You Are More Likely to Watch the Olympics if NBC Spoils You, Says Totally Unbiased NBC Study
Hey, internet, quit complaining about NBC's terrible Olympics coverage. According to a new NBC-sponsored study, knowing the outcome of events makes people more likely to watch.
Research company Usamp interviewed a whopping 1,000 people about their Olympics viewing habits. Two-thirds said they watched NBC's primetime coverage even if they know the results already. NBC's chief researcher Alan Wurtzel claims people who had watched events live online watched the primetime broadcasts for 50 percent longer than those who hadn't.
NBC has been streaming events live but airing them in primetime, despite the fact that you basically can't go online without reading results to everything instantly.

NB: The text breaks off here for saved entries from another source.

-- ==== Sys2Proof/Certificates/Slice0/Obligations.lean ====
section
/-! DEFINITION. The statements for the provers. The namespace Ref holds what they are stated against, each
written from the spec's words and not from the model's loops. -/

namespace Sys2Proof.Ref
open Sys2Proof.Machine

/-! ### The next states of the rules, as plain record updates -/

/-- Success with OUT = `bs`: RES and POS hold ⊥, STATUS = OK, BUSY = 0, all else unchanged (R75, R81). -/
def wrote (bs : List Byte) (s : State) : State :=
  { s with out := some bs, res := none, pos := none, status := .ok, busy := false }

/-- Success with RES = `v`: OUT and POS hold ⊥, STATUS = OK, BUSY = 0, all else unchanged (R75, R81). -/
def resulted (v : Word64) (s : State) : State :=
  { s with out := none, res := some v, pos := none, status := .ok, busy := false }

/-- Success with RES = `v` and POS = `q`: OUT holds ⊥, STATUS = OK, BUSY = 0, all else unchanged (R75, R81). -/
def decoded (v q : Word64) (s : State) : State :=
  { s with out := none, res := some v, pos := some q, status := .ok, busy := false }

/-- Failure with status `st`: every output register holds ⊥, BUSY = 0, all else unchanged (R205). -/
def failed (st : Status) (s : State) : State :=
  { s with out := none, res := none, pos := none, status := st, busy := false }

/-- The host has read `v`; no register changes (R55). -/
def noted (v : ReadVal) (s : State) : State := { s with agent := { s.agent with lastRead := some v } }

/-- The host is at statement `k` of its program; no register changes. -/
def atStmt (k : Nat) (s : State) : State := { s with agent := { s.agent with pc := k } }

/-- The schedule's next entry is used up. -/
def popped (s : State) : State := { s with turns := s.turns.tail }

/-- The block makes the next step (log 1). -/
def blockMoves (s : State) : Prop := ∀ t, s.turns.head? = some t → t = .block

/-- `k` steps, stopping at the first fault or refusal. -/
def steps : Nat → State → Host.Outcome State Fault Refusal
  | 0, s => .next s
  | k + 1, s =>
    match step s with
    | .next t => steps k t
    | .fault f => .fault f
    | .refused r => .refused r

/-! ### CRC-32, bit by bit (R138) -/

/-- One round: shift right, XOR with the reflected polynomial if bit 0 was set. -/
def serialBit (c : Word32) : Word32 :=
  if c.getLsbD 0 then (c >>> 1) ^^^ 0xEDB88320#32 else c >>> 1

/-- One byte: XOR it in, eight rounds. -/
def serialByte (c : Word32) (b : Byte) : Word32 := serialBit^[8] (c ^^^ b.setWidth 32)

/-- The bit-serial checksum. -/
def serialCrc (bs : List Byte) : Word32 := bs.foldl serialByte 0xFFFFFFFF#32 ^^^ 0xFFFFFFFF#32

/-! ### COBS as relations (R100 to R113) -/

/-- `Stuffs bs out`: `out` is the stuffed form of `bs`, run by run. -/
inductive Stuffs : List Byte → List Byte → Prop where
  /-- the trailing code byte and the last run, shorter than 254 -/
  | last (run : List Byte) (hn : ∀ b ∈ run, b ≠ 0#8) (hl : run.length < 254) :
      Stuffs run (BitVec.ofNat 8 (run.length + 1) :: run)
  /-- a run ended by a zero byte -/
  | zero (run rest out : List Byte) (hn : ∀ b ∈ run, b ≠ 0#8) (hl : run.length < 254)
      (h : Stuffs rest out) :
      Stuffs (run ++ 0#8 :: rest) (BitVec.ofNat 8 (run.length + 1) :: (run ++ out))
  /-- a rollover: 254 non-zero bytes, emitted at once -/
  | rollover (run rest out : List Byte) (hn : ∀ b ∈ run, b ≠ 0#8) (hl : run.length = 254)
      (h : Stuffs rest out) :
      Stuffs (run ++ rest) (0xFF#8 :: (run ++ out))

/-- `Unstuffs bs out`: decoding `bs` succeeds with `out`. -/
inductive Unstuffs : List Byte → List Byte → Prop where
  /-- no byte left (R110) -/
  | empty : Unstuffs [] []
  /-- a zero in code-byte position ends decoding; what follows is ignored (R109) -/
  | stop (rest : List Byte) : Unstuffs (0#8 :: rest) []
  /-- a code byte whose literals are all that is left: no zero is appended (R110) -/
  | last (c : Byte) (lits : List Byte) (hc : c ≠ 0#8) (hl : lits.length + 1 = c.toNat) :
      Unstuffs (c :: lits) lits
  /-- a code byte below 255 with bytes left after its literals: a zero is appended (R110) -/
  | more (c : Byte) (lits rest out : List Byte) (hc : c ≠ 0#8) (hm : c ≠ 0xFF#8)
      (hl : lits.length + 1 = c.toNat) (hr : rest ≠ []) (h : Unstuffs rest out) :
      Unstuffs (c :: (lits ++ rest)) (lits ++ 0#8 :: out)
  /-- a code byte 255 with bytes left: nothing is appended (R110) -/
  | full (lits rest out : List Byte) (hl : lits.length = 254) (hr : rest ≠ []) (h : Unstuffs rest out) :
      Unstuffs (0xFF#8 :: (lits ++ rest)) (lits ++ out)

/-- `Blocks bs`: `bs` is a sequence of complete blocks, each a non-zero code byte and the literals it
announces. -/
inductive Blocks : List Byte → Prop where
  | nil : Blocks []
  | cons (c : Byte) (lits rest : List Byte) (hc : c ≠ 0#8) (hl : lits.length + 1 = c.toNat)
      (h : Blocks rest) : Blocks (c :: (lits ++ rest))

/-- The number of rollovers of R104: `floor(L/254)` for each maximal run of L non-zero bytes. The pieces
between the zero bytes are those runs, or empty. -/
def rollovers (bs : List Byte) : Nat := ((bs.splitOn 0#8).map fun run => run.length / 254).sum

/-! ### LEB128 as numbers (R151, R153) -/

/-- The byte has the continuation bit. -/
def more (b : Byte) : Prop := 128 ≤ b.toNat

/-- The number that the 7-bit groups of a byte sequence stand for, low-order first. -/
def value : List Byte → Nat
  | [] => 0
  | b :: bs => b.toNat % 128 + 128 * value bs

end Sys2Proof.Ref

open Sys2Proof Sys2Proof.Machine

/-! ### Encoding and the command cycle -/

/-- R77: the seven mnemonics and their command words, in both directions. -/
def Obligations.CommandWordsOfTheTable : Prop :=
  (encode .crc32 = 0x00000001#32 ∧ encode .cobsStuff = 0x00000002#32 ∧ encode .cobsStuffD = 0x00000102#32 ∧
    encode .cobsUnstuff = 0x00000003#32 ∧ encode .cobsUnstuffD = 0x00000103#32 ∧
    encode .varintEnc = 0x00000004#32 ∧ encode .varintDec = 0x00000005#32) ∧
  decode 0x00000001#32 = .ok .crc32 ∧ decode 0x00000002#32 = .ok .cobsStuff ∧
    decode 0x00000102#32 = .ok .cobsStuffD ∧ decode 0x00000003#32 = .ok .cobsUnstuff ∧
    decode 0x00000103#32 = .ok .cobsUnstuffD ∧ decode 0x00000004#32 = .ok .varintEnc ∧
    decode 0x00000005#32 = .ok .varintDec

/-- Over all 2^32 words, a word decodes to a command exactly if it is that command's encoding: no bit of
the word is dropped, and no other word falls through to a command. -/
def Obligations.DecodeIsTheInverseOfEncode : Prop :=
  ∀ (w : Word32) (i : Instr), decode w = .ok i ↔ w = encode i

/-- R74, with the fields as numbers: RSV_HI is `w / 512`, D is bit 8, RSV_LO is bits 7:4, OP is bits 3:0. -/
def Obligations.DecodeFollowsTheFieldRules : Prop :=
  ∀ w : Word32,
    (w.toNat / 512 ≠ 0 ∨ w.toNat / 16 % 16 ≠ 0 → ∃ r, decode w = .error r) ∧
    (w.toNat / 512 = 0 → w.toNat / 16 % 16 = 0 →
      (w.toNat % 16 = 1 → w.toNat / 256 % 2 = 0 → decode w = .ok .crc32) ∧
      (w.toNat % 16 = 2 → w.toNat / 256 % 2 = 0 → decode w = .ok .cobsStuff) ∧
      (w.toNat % 16 = 2 → w.toNat / 256 % 2 = 1 → decode w = .ok .cobsStuffD) ∧
      (w.toNat % 16 = 3 → w.toNat / 256 % 2 = 0 → decode w = .ok .cobsUnstuff) ∧
      (w.toNat % 16 = 3 → w.toNat / 256 % 2 = 1 → decode w = .ok .cobsUnstuffD) ∧
      (w.toNat % 16 = 4 → w.toNat / 256 % 2 = 0 → decode w = .ok .varintEnc) ∧
      (w.toNat % 16 = 5 → w.toNat / 256 % 2 = 0 → decode w = .ok .varintDec) ∧
      (w.toNat % 16 = 1 ∨ w.toNat % 16 = 4 ∨ w.toNat % 16 = 5 → w.toNat / 256 % 2 = 1 →
        ∃ r, decode w = .error r) ∧
      (w.toNat % 16 = 0 ∨ 6 ≤ w.toNat % 16 → ∃ r, decode w = .error r)) ∧
    ((∃ i, decode w = .ok i) ↔
      w ∈ [0x00000001#32, 0x00000002#32, 0x00000102#32, 0x00000003#32, 0x00000103#32, 0x00000004#32,
        0x00000005#32])

/-- A step runs the decoded command: when BUSY = 1 and the block moves, the step is the perform step, and when
CMD holds a command's word, that is the command's meaning (R20, R22, R81). What the step adds is the
schedule's used entry (log 1). -/
def Obligations.StepRunsThePendingCommand : Prop :=
  ∀ s : State, s.busy = true → Ref.blockMoves s →
    step s = perform (Ref.popped s) ∧
    ∀ (w : Word32) (i : Instr), s.cmd = some w → decode w = .ok i → step s = exec i (Ref.popped s)

/-- R201: the perform step of a word that is no command's ends with STATUS = 0x04 and no output, whatever IN
and ARG hold; the word stays in CMD, which the host cannot read. -/
def Obligations.IllegalWordCompletesWithIllegalCommand : Prop :=
  ∀ (s : State) (w : Word32), s.cmd = some w → (∀ i, w ≠ encode i) →
    perform s = .next (Ref.failed .illegalCommand s) ∧
    Status.illegalCommand.code = 0x04#8 ∧
    (Ref.failed .illegalCommand s).cmd = some w ∧
    hostAct (.read (.reg .cmd)) (Ref.failed .illegalCommand s) = .fault .cmdRead

/-- R73: a word with a reserved bit set is illegal whatever its OP and D values: its perform step ends in
ILLEGAL_COMMAND. -/
def Obligations.ReservedBitsAreIllegal : Prop :=
  ∀ (s : State) (w : Word32) (k : Nat), s.cmd = some w → w.getLsbD k = true →
    (4 ≤ k ∧ k ≤ 7 ∨ 9 ≤ k ∧ k ≤ 31) → perform s = .next (Ref.failed .illegalCommand s)

/-- R80: WriteCmd while BUSY = 0 writes CMD and BUSY and nothing else, after which the host can read only
BUSY; while BUSY = 1 it is refused. That MF5 is the fault reported also for a read of CMD or of a cell that
holds ⊥ is the model's choice (log 7). -/
def Obligations.WriteCmdIssues : Prop :=
  ∀ (s : State) (w : Word32),
    (s.busy = false →
      hostAct (.writeCmd w) s = .next { s with cmd := some w, busy := true } ∧
      ∀ q, q ≠ .reg .busy →
        hostAct (.read q) { s with cmd := some w, busy := true } = .fault .busyAccess) ∧
    (s.busy = true → hostAct (.writeCmd w) s = .fault .busyAccess)

/-! ### CRC32 -/

/-- R138: the CRC32 command, which works with the table, gives the bit-serial checksum of IN for every IN;
RES holds it zero-extended (R135), and nothing but OUT, RES, POS, STATUS and BUSY changes. The spec marks the
bit-serial algorithm as general knowledge (log 19). -/
def Obligations.Crc32GivesTheBitSerialChecksum : Prop :=
  ∀ s : State, exec .crc32 s = .next (Ref.resulted ((Ref.serialCrc s.inBuf).setWidth 64) s)

/-- R132: the listed ROM has 256 entries, and each is the value TableEntry computes. The spec marks that
algorithm as general knowledge (log 19). -/
def Obligations.CrcTableIsTheComputedTable : Prop :=
  crcRom.length = 256 ∧
  ∀ i : Byte, crcT i = Ref.serialBit^[8] (i.setWidth 32) ∧ crcRom[i.toNat]? = some (crcT i)

/-- R136: the two check values, and the trace on "123456789": for each byte the index, the table entry and
the register before and after. -/
def Obligations.ChecksumCheckValues : Prop :=
  (∀ s : State, s.inBuf = [0x31, 0x32, 0x33, 0x34, 0x35, 0x36, 0x37, 0x38, 0x39] →
    exec .crc32 s = .next (Ref.resulted 0xCBF43926#64 s)) ∧
  (∀ s : State, s.inBuf = [] → exec .crc32 s = .next (Ref.resulted 0#64 s)) ∧
  (0xFFFFFFFF#32 ^^^ 0x31#32) &&& 0xFF#32 = 0xCE#32 ∧ crcT 0xCE#8 = 0x7CDCEFB7#32 ∧
    crcUpdate 0xFFFFFFFF#32 0x31#8 = 0x7C231048#32 ∧
  (0x7C231048#32 ^^^ 0x32#32) &&& 0xFF#32 = 0x7A#32 ∧ crcT 0x7A#8 = 0xB0D09822#32 ∧
    crcUpdate 0x7C231048#32 0x32#8 = 0xB0ACBB32#32 ∧
  (0xB0ACBB32#32 ^^^ 0x33#32) &&& 0xFF#32 = 0x01#32 ∧ crcT 0x01#8 = 0x77073096#32 ∧
    crcUpdate 0xB0ACBB32#32 0x33#8 = 0x77B79C2D#32 ∧
  (0x77B79C2D#32 ^^^ 0x34#32) &&& 0xFF#32 = 0x19#32 ∧ crcT 0x19#8 = 0x646BA8C0#32 ∧
    crcUpdate 0x77B79C2D#32 0x34#8 = 0x641C1F5C#32 ∧
  (0x641C1F5C#32 ^^^ 0x35#32) &&& 0xFF#32 = 0x69#32 ∧ crcT 0x69#8 = 0x346ED9FC#32 ∧
    crcUpdate 0x641C1F5C#32 0x35#8 = 0x340AC5E3#32 ∧
  (0x340AC5E3#32 ^^^ 0x36#32) &&& 0xFF#32 = 0xD5#32 ∧ crcT 0xD5#8 = 0xF6B9265B#32 ∧
    crcUpdate 0x340AC5E3#32 0x36#8 = 0xF68D2C9E#32 ∧
  (0xF68D2C9E#32 ^^^ 0x37#32) &&& 0xFF#32 = 0xA9#32 ∧ crcT 0xA9#8 = 0xAF0A1B4C#32 ∧
    crcUpdate 0xF68D2C9E#32 0x37#8 = 0xAFFC9660#32 ∧
  (0xAFFC9660#32 ^^^ 0x38#32) &&& 0xFF#32 = 0x58#32 ∧ crcT 0x58#8 = 0x65B0D9C6#32 ∧
    crcUpdate 0xAFFC9660#32 0x38#8 = 0x651F2550#32 ∧
  (0x651F2550#32 ^^^ 0x39#32) &&& 0xFF#32 = 0x69#32 ∧ crcT 0x69#8 = 0x346ED9FC#32 ∧
    crcUpdate 0x651F2550#32 0x39#8 = 0x340BC6D9#32 ∧
  0x340BC6D9#32 ^^^ 0xFFFFFFFF#32 = 0xCBF43926#32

In fact, 43 percent of the people who watched NBC's broadcasts said they already knew the outcomes.
NBC Sports Chairman Mark Lazarus said that NBC is paying attention to feedback (read: making paper airplanes out of your hate mail), but he wouldn't make any comment on whether the network would keep up the tape delay in future Olympics.
We will continue to innovate our coverage. I won't make a proclamation here about what we are going to do, but be sure we are analyzing everything.
It doesn't really matter, though, because you like being spoiled. You just don't realize it.